*** Begin section ***
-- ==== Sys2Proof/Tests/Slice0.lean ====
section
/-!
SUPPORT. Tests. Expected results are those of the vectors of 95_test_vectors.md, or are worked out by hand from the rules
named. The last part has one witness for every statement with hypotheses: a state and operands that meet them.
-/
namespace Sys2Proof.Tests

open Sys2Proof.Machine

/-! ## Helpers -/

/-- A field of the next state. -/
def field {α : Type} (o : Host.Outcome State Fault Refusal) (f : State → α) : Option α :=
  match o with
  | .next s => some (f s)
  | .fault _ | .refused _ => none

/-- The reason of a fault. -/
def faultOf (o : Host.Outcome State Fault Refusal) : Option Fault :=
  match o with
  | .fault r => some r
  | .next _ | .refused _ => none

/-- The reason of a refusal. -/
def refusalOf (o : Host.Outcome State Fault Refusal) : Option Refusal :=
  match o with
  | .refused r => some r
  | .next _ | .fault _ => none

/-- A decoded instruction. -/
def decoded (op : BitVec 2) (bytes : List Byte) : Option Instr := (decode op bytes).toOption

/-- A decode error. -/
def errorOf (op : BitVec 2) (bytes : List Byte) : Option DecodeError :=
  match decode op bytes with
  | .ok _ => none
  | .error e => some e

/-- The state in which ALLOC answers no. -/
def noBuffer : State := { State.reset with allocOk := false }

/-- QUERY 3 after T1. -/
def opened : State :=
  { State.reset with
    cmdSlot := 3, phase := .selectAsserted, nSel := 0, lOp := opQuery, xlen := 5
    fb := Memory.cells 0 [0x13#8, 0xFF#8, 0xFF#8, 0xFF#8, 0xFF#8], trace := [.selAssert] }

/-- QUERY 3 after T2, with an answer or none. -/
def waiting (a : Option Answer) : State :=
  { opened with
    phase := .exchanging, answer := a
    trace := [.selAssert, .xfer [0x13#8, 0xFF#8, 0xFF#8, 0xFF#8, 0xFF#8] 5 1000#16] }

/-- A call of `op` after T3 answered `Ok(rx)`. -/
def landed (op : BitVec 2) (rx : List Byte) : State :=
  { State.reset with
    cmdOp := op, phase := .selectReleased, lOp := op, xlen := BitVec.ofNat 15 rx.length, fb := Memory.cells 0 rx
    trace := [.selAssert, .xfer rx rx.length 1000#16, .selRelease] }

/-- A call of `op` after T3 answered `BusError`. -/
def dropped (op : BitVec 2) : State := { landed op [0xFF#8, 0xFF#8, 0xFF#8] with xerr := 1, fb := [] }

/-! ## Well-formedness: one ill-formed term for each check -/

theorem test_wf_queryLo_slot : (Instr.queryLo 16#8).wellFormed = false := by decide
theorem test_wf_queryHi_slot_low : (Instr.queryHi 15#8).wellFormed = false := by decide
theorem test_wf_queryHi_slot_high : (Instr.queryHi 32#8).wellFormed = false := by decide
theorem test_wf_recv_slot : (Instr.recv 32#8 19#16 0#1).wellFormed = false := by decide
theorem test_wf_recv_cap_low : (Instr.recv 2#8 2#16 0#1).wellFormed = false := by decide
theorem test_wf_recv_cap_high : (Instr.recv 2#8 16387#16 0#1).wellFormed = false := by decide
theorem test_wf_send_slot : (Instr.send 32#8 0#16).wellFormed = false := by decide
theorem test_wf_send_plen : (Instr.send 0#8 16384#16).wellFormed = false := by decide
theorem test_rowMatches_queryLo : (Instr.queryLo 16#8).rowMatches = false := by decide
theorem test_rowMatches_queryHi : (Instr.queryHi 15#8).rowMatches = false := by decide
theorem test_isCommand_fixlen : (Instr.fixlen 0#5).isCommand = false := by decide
*** End section ***
Goal of the exercise:
Every entry must be quoted exactly as it appears above.

Task result:
-- ==== Sys2Proof/Tests/Slice0.lean ====
section
/-!
SUPPORT. Tests. Expected results are those of the vectors of 95_test_vectors.md, or are worked out by hand from the rules
named. The last part has one witness for every statement with hypotheses: a state and operands that meet them.
-/
namespace Sys2Proof.Tests

open Sys2Proof.Machine

/-! ## Helpers -/

/-- A field of the next state. -/
def field {α : Type} (o : Host.Outcome State Fault Refusal) (f : State → α) : Option α :=
  match o with
  | .next s => some (f s)
  | .fault _ | .refused _ => none

/-- The reason of a fault. -/
def faultOf (o : Host.Outcome State Fault Refusal) : Option Fault :=
  match o with
  | .fault r => some r
  | .next _ | .refused _ => none

/-- The reason of a refusal. -/
def refusalOf (o : Host.Outcome State Fault Refusal) : Option Refusal :=
  match o with
  | .refused r => some r
  | .next _ | .fault _ => none

/-- A decoded instruction. -/
def decoded (op : BitVec 2) (bytes : List Byte) : Option Instr := (decode op bytes).toOption

/-- A decode error. -/
def errorOf (op : BitVec 2) (bytes : List Byte) : Option DecodeError :=
  match decode op bytes with
  | .ok _ => none
  | .error e => some e

/-- The state in which ALLOC answers no. -/
def noBuffer : State := { State.reset with allocOk := false }

/-- QUERY 3 after T1. -/
def opened : State :=
  { State.reset with
    cmdSlot := 3, phase := .selectAsserted, nSel := 0, lOp := opQuery, xlen := 5
    fb := Memory.cells 0 [0x13#8, 0xFF#8, 0xFF#8, 0xFF#8, 0xFF#8], trace := [.selAssert] }

/-- QUERY 3 after T2, with an answer or none. -/
def waiting (a : Option Answer) : State :=
  { opened with
    phase := .exchanging, answer := a
    trace := [.selAssert, .xfer [0x13#8, 0xFF#8, 0xFF#8, 0xFF#8, 0xFF#8] 5 1000#16] }

/-- A call of `op` after T3 answered `Ok(rx)`. -/
def landed (op : BitVec 2) (rx : List Byte) : State :=
  { State.reset with
    cmdOp := op, phase := .selectReleased, lOp := op, xlen := BitVec.ofNat 15 rx.length, fb := Memory.cells 0 rx
    trace := [.selAssert, .xfer rx rx.length 1000#16, .selRelease] }

/-- A call of `op` after T3 answered `BusError`. -/
def dropped (op : BitVec 2) : State := { landed op [0xFF#8, 0xFF#8, 0xFF#8] with xerr := 1, fb := [] }

/-! ## Well-formedness: one ill-formed term for each check -/

theorem test_wf_queryLo_slot : (Instr.queryLo 16#8).wellFormed = false := by decide
theorem test_wf_queryHi_slot_low : (Instr.queryHi 15#8).wellFormed = false := by decide
theorem test_wf_queryHi_slot_high : (Instr.queryHi 32#8).wellFormed = false := by decide
theorem test_wf_recv_slot : (Instr.recv 32#8 19#16 0#1).wellFormed = false := by decide
theorem test_wf_recv_cap_low : (Instr.recv 2#8 2#16 0#1).wellFormed = false := by decide
theorem test_wf_recv_cap_high : (Instr.recv 2#8 16387#16 0#1).wellFormed = false := by decide
theorem test_wf_send_slot : (Instr.send 32#8 0#16).wellFormed = false := by decide
theorem test_wf_send_plen : (Instr.send 0#8 16384#16).wellFormed = false := by decide
theorem test_rowMatches_queryLo : (Instr.queryLo 16#8).rowMatches = false := by decide
theorem test_rowMatches_queryHi : (Instr.queryHi 15#8).rowMatches = false := by decide
theorem test_isCommand_fixlen : (Instr.fixlen 0#5).isCommand = false := by decide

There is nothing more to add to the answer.